**Directions for this task**
Each record has to be repeated exactly as given.
────────
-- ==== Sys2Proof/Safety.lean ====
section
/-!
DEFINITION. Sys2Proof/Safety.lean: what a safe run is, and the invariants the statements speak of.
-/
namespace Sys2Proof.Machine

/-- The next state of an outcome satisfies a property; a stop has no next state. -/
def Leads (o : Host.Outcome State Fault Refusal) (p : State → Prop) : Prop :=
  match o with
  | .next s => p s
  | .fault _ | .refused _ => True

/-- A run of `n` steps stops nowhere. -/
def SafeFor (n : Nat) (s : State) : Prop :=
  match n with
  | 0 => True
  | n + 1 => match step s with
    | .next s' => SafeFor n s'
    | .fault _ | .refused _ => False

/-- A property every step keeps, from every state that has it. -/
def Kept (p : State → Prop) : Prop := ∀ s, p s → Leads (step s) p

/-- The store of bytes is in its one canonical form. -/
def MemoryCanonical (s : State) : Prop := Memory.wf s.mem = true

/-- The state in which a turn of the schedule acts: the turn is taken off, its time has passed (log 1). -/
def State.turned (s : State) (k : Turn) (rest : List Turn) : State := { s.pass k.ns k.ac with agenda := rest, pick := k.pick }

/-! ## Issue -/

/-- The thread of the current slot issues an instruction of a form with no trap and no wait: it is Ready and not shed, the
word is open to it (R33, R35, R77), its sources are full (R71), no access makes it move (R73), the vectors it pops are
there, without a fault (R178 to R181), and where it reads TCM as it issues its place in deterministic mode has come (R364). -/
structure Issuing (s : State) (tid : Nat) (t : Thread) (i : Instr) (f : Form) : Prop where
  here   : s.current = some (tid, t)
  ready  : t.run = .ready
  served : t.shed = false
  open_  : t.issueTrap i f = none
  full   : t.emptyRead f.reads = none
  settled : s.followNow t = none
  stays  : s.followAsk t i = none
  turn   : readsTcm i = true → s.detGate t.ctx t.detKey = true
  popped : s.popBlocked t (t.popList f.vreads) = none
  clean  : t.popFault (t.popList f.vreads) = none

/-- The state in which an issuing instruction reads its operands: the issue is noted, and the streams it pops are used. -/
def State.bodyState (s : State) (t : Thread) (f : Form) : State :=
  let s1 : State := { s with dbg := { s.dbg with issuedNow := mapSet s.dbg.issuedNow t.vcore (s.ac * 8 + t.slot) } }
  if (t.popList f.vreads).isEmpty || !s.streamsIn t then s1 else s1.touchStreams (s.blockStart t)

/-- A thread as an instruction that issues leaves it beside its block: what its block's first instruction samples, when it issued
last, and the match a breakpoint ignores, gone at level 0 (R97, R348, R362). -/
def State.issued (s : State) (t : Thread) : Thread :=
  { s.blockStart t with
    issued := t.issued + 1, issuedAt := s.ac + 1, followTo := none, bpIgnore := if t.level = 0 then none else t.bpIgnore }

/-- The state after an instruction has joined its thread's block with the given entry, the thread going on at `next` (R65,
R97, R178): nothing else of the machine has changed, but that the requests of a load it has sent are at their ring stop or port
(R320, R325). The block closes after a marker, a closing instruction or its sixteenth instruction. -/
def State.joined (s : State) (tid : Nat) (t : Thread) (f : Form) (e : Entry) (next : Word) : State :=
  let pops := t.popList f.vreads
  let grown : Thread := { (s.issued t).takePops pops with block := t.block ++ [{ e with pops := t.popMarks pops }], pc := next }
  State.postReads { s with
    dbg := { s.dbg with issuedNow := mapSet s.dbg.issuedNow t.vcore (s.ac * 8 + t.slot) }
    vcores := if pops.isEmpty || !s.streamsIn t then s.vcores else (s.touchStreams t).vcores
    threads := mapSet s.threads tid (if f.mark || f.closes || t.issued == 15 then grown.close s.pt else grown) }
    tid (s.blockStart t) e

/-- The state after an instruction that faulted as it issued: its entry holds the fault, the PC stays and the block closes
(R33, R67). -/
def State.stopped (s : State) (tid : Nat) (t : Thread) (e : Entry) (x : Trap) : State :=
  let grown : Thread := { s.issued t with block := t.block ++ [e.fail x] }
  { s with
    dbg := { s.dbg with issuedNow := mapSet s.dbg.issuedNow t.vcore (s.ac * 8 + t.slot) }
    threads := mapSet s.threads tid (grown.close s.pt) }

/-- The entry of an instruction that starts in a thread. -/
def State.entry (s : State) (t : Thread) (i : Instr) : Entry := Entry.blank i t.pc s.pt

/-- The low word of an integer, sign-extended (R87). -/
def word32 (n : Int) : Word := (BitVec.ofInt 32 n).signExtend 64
────────
**Reply to the task**
-- ==== Sys2Proof/Safety.lean ====
section
/-!
DEFINITION. Sys2Proof/Safety.lean: what a safe run is, and the invariants the statements speak of.
-/
namespace Sys2Proof.Machine

/-- The next state of an outcome satisfies a property; a stop has no next state. -/
def Leads (o : Host.Outcome State Fault Refusal) (p : State → Prop) : Prop :=
  match o with
  | .next s => p s
  | .fault _ | .refused _ => True

/-- A run of `n` steps stops nowhere. -/
def SafeFor (n : Nat) (s : State) : Prop :=
  match n with
  | 0 => True
  | n + 1 => match step s with
    | .next s' => SafeFor n s'
    | .fault _ | .refused _ => False

/-- A property every step keeps, from every state that has it. -/
def Kept (p : State → Prop) : Prop := ∀ s, p s → Leads (step s) p

/-- The store of bytes is in its one canonical form. -/
def MemoryCanonical (s : State) : Prop := Memory.wf s.mem = true

/-- The state in which a turn of the schedule acts: the turn is taken off, its time has passed (log 1). -/
def State.turned (s : State) (k : Turn) (rest : List Turn) : State := { s.pass k.ns k.ac with agenda := rest, pick := k.pick }

/-! ## Issue -/

/-- The thread of the current slot issues an instruction of a form with no trap and no wait: it is Ready and not shed, the
word is open to it (R33, R35, R77), its sources are full (R71), no access makes it move (R73), the vectors it pops are
there, without a fault (R178 to R181), and where it reads TCM as it issues its place in deterministic mode has come (R364). -/
structure Issuing (s : State) (tid : Nat) (t : Thread) (i : Instr) (f : Form) : Prop where
  here   : s.current = some (tid, t)
  ready  : t.run = .ready
  served : t.shed = false
  open_  : t.issueTrap i f = none
  full   : t.emptyRead f.reads = none
  settled : s.followNow t = none
  stays  : s.followAsk t i = none
  turn   : readsTcm i = true → s.detGate t.ctx t.detKey = true
  popped : s.popBlocked t (t.popList f.vreads) = none
  clean  : t.popFault (t.popList f.vreads) = none

/-- The state in which an issuing instruction reads its operands: the issue is noted, and the streams it pops are used. -/
def State.bodyState (s : State) (t : Thread) (f : Form) : State :=
  let s1 : State := { s with dbg := { s.dbg with issuedNow := mapSet s.dbg.issuedNow t.vcore (s.ac * 8 + t.slot) } }
  if (t.popList f.vreads).isEmpty || !s.streamsIn t then s1 else s1.touchStreams (s.blockStart t)

/-- A thread as an instruction that issues leaves it beside its block: what its block's first instruction samples, when it issued
last, and the match a breakpoint ignores, gone at level 0 (R97, R348, R362). -/
def State.issued (s : State) (t : Thread) : Thread :=
  { s.blockStart t with
    issued := t.issued + 1, issuedAt := s.ac + 1, followTo := none, bpIgnore := if t.level = 0 then none else t.bpIgnore }

/-- The state after an instruction has joined its thread's block with the given entry, the thread going on at `next` (R65,
R97, R178): nothing else of the machine has changed, but that the requests of a load it has sent are at their ring stop or port
(R320, R325). The block closes after a marker, a closing instruction or its sixteenth instruction. -/
def State.joined (s : State) (tid : Nat) (t : Thread) (f : Form) (e : Entry) (next : Word) : State :=
  let pops := t.popList f.vreads
  let grown : Thread := { (s.issued t).takePops pops with block := t.block ++ [{ e with pops := t.popMarks pops }], pc := next }
  State.postReads { s with
    dbg := { s.dbg with issuedNow := mapSet s.dbg.issuedNow t.vcore (s.ac * 8 + t.slot) }
    vcores := if pops.isEmpty || !s.streamsIn t then s.vcores else (s.touchStreams t).vcores
    threads := mapSet s.threads tid (if f.mark || f.closes || t.issued == 15 then grown.close s.pt else grown) }
    tid (s.blockStart t) e

/-- The state after an instruction that faulted as it issued: its entry holds the fault, the PC stays and the block closes
(R33, R67). -/
def State.stopped (s : State) (tid : Nat) (t : Thread) (e : Entry) (x : Trap) : State :=
  let grown : Thread := { s.issued t with block := t.block ++ [e.fail x] }
  { s with
    dbg := { s.dbg with issuedNow := mapSet s.dbg.issuedNow t.vcore (s.ac * 8 + t.slot) }
    threads := mapSet s.threads tid (grown.close s.pt) }

/-- The entry of an instruction that starts in a thread. -/
def State.entry (s : State) (t : Thread) (i : Instr) : Entry := Entry.blank i t.pc s.pt

/-- The low word of an integer, sign-extended (R87). -/
def word32 (n : Int) : Word := (BitVec.ofInt 32 n).signExtend 64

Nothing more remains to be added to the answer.